Genetic science behind why 1 in 13 people literally cannot stomach alcohol
Have you ever noticed someone’s face turning bright red after just a few sips of a drink?
Friends often laugh it off, teasing the person for getting tipsy too quickly. However, medical science reveals that this reaction is not a funny joke.
It’s a biological warning sign flashing straight from the liver.
When the liver cannot clear the poison
When a person drinks alcohol, the liver immediately goes to work to break it down. The first chemical it produces is a highly toxic substance called acetaldehyde.
Normally, an enzyme called aldehyde dehydrogenase 2, or ALDH2, quickly steps in to turn this poison into a harmless chemical.
For some people, however, a specific genetic variation changes everything. Their bodies produce a faulty version of this enzyme, meaning they cannot clear the toxic buildup.

While it is present across various regions worldwide, it is not distributed evenly. The variation is highly concentrated among people of East Asian descent, where between 36 per cent and 45 per cent of the population carry the altered gene.
However, medical researchers note that it also appears in smaller percentages among other groups, including African and Caucasian populations.
A review published in Aldehyde Dehydrogenase, Liver Disease and Cancer points out that this dysfunctional variant is actually “the single genetic polymorphism associated with the largest number of traits in humans.”
This means hundreds of millions of individuals globally are walking around with a completely different metabolic response to alcohol, making standard, population-wide health guidelines highly inaccurate for them.
The long-term danger general advice ignores
Global health guidelines often state that a specific number of drinks per day is safe or moderate. But these rules are just averages. They completely ignore the fact that human genetics create entirely different risk profiles.
What is considered a moderate weekend plan for one person could be highly toxic to someone whose face flushes.
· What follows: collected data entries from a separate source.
/-- A line of one operation whose operand is in range exactly up to `m`, and whose word is then `w`. -/
theorem assembleLine_word (g : Option Agent) {o : AsmOp} {i : Instr} {n m : Nat} {w : CommandWord}
    (h : StandsFor o [i]) (hrange : o.wellFormed = decide (n ≤ m)) (hword : n ≤ m → encode i = w) :
    assembleLine ⟨g, o⟩ = if n ≤ m then some [(g.getD i.agent, w)] else none := by
  rw [assembleLine_of_standsFor g h, hrange]
  by_cases hn : n ≤ m
  · rw [decide_eq_true hn, if_pos rfl, if_pos hn, ← hword hn]
    rfl
  · rw [decide_eq_false hn, if_neg Bool.false_ne_true, if_neg hn]

/-- Settles O49, line by line: the operand's range and the word of its format. -/
theorem assemblerLinesGiveTheirWords : Obligations.AssemblerLinesGiveTheirWords := by
  unfold Obligations.AssemblerLinesGiveTheirWords
  intro g n
  have hbelow : ∀ m, decide (n < m + 1) = decide (n ≤ m) := fun m => decide_eq_decide.2 Nat.lt_succ_iff
  refine ⟨?sync, ?g1Inc, ?g1Dec, ?g2Inc, ?g2Dec, ?tick, ?log, ?chrom, ?penta, ?reset⟩
  case sync =>
    exact assembleLine_word g (i := .wrSyncInc (BitVec.ofNat 16 n)) rfl (hbelow _) fun h => word_eq_ofNat 0x1 (by omega)
  case g1Inc =>
    exact assembleLine_word g (i := .wrG1Inc (BitVec.ofNat 16 n)) rfl (hbelow _) fun h => word_eq_ofNat 0x2 (by omega)
  case g1Dec =>
    exact assembleLine_word g (i := .wrG1Dec (BitVec.ofNat 8 n)) rfl (hbelow _) fun h => word8_eq_ofNat 0x3 (by omega)
  case g2Inc =>
    exact assembleLine_word g (i := .wrG2Inc (BitVec.ofNat 16 n)) rfl (hbelow _) fun h => word_eq_ofNat 0x4 (by omega)
  case g2Dec =>
    exact assembleLine_word g (i := .wrG2Dec (BitVec.ofNat 8 n)) rfl (hbelow _) fun h => word8_eq_ofNat 0x5 (by omega)
  case tick =>
    exact assembleLine_word g (i := .tick (n == 1)) rfl (hbelow _) fun h => wordT_eq_ofNat 0x8 (by omega)
  case log =>
    exact assembleLine_word g (i := .mapLog (BitVec.ofNat 10 n)) rfl rfl fun h => wordM_eq_ofNat 0x9 (by omega)
  case chrom =>
    exact assembleLine_word g (i := .mapChrom (BitVec.ofNat 10 n)) rfl rfl fun h => wordM_eq_ofNat 0xA (by omega)
  case penta =>
    exact assembleLine_word g (i := .mapPenta (BitVec.ofNat 10 n)) rfl rfl fun h => wordM_eq_ofNat 0xB (by omega)
  case reset => rfl

/-! ### The pseudo-instructions (R87) -/

/-- A pseudo-instruction whose operands are in range exactly where its members' are assembles as the listing of them. -/
theorem assembleLine_eq_assemble (g : Option Agent) {o : AsmOp} {os : List AsmOp} {is : List Instr}
    (h : StandsFor o is) (hmembers : List.Forall₂ (fun o i => StandsFor o [i]) os is)
    (hrange : o.wellFormed = os.all AsmOp.wellFormed) :
    assembleLine ⟨g, o⟩ = assemble (os.map fun o => ⟨g, o⟩) := by
  rw [assembleLine_of_standsFor g h, assemble_of_standsFor g hmembers, hrange]

theorem tick_replicate_standsFor (e n : Nat) :
    List.Forall₂ (fun o i => StandsFor o [i]) (List.replicate n (.tick e)) (List.replicate n (.tick (e == 1))) := by
  induction n with
  | zero => exact .nil
  | succ n ih => exact .cons rfl ih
Leaving that toxic acetaldehyde to linger in the body causes severe long-term damage. It acts as a dangerous carcinogen that attacks cells directly.
In a 2019 study published in the Journal of Hepatology, researchers discovered that “ALDH2 deficiency promotes alcohol-associated liver cancer” by triggering specific pathways that allow tumours to grow.
For people who experience this flush reaction, the risk of developing liver damage and oral cancers is exceptionally high, even with light drinking. Pay attention to how your body reacts to a glass.
That red face is not a sign of a good time; it is your genetics asking you to stop.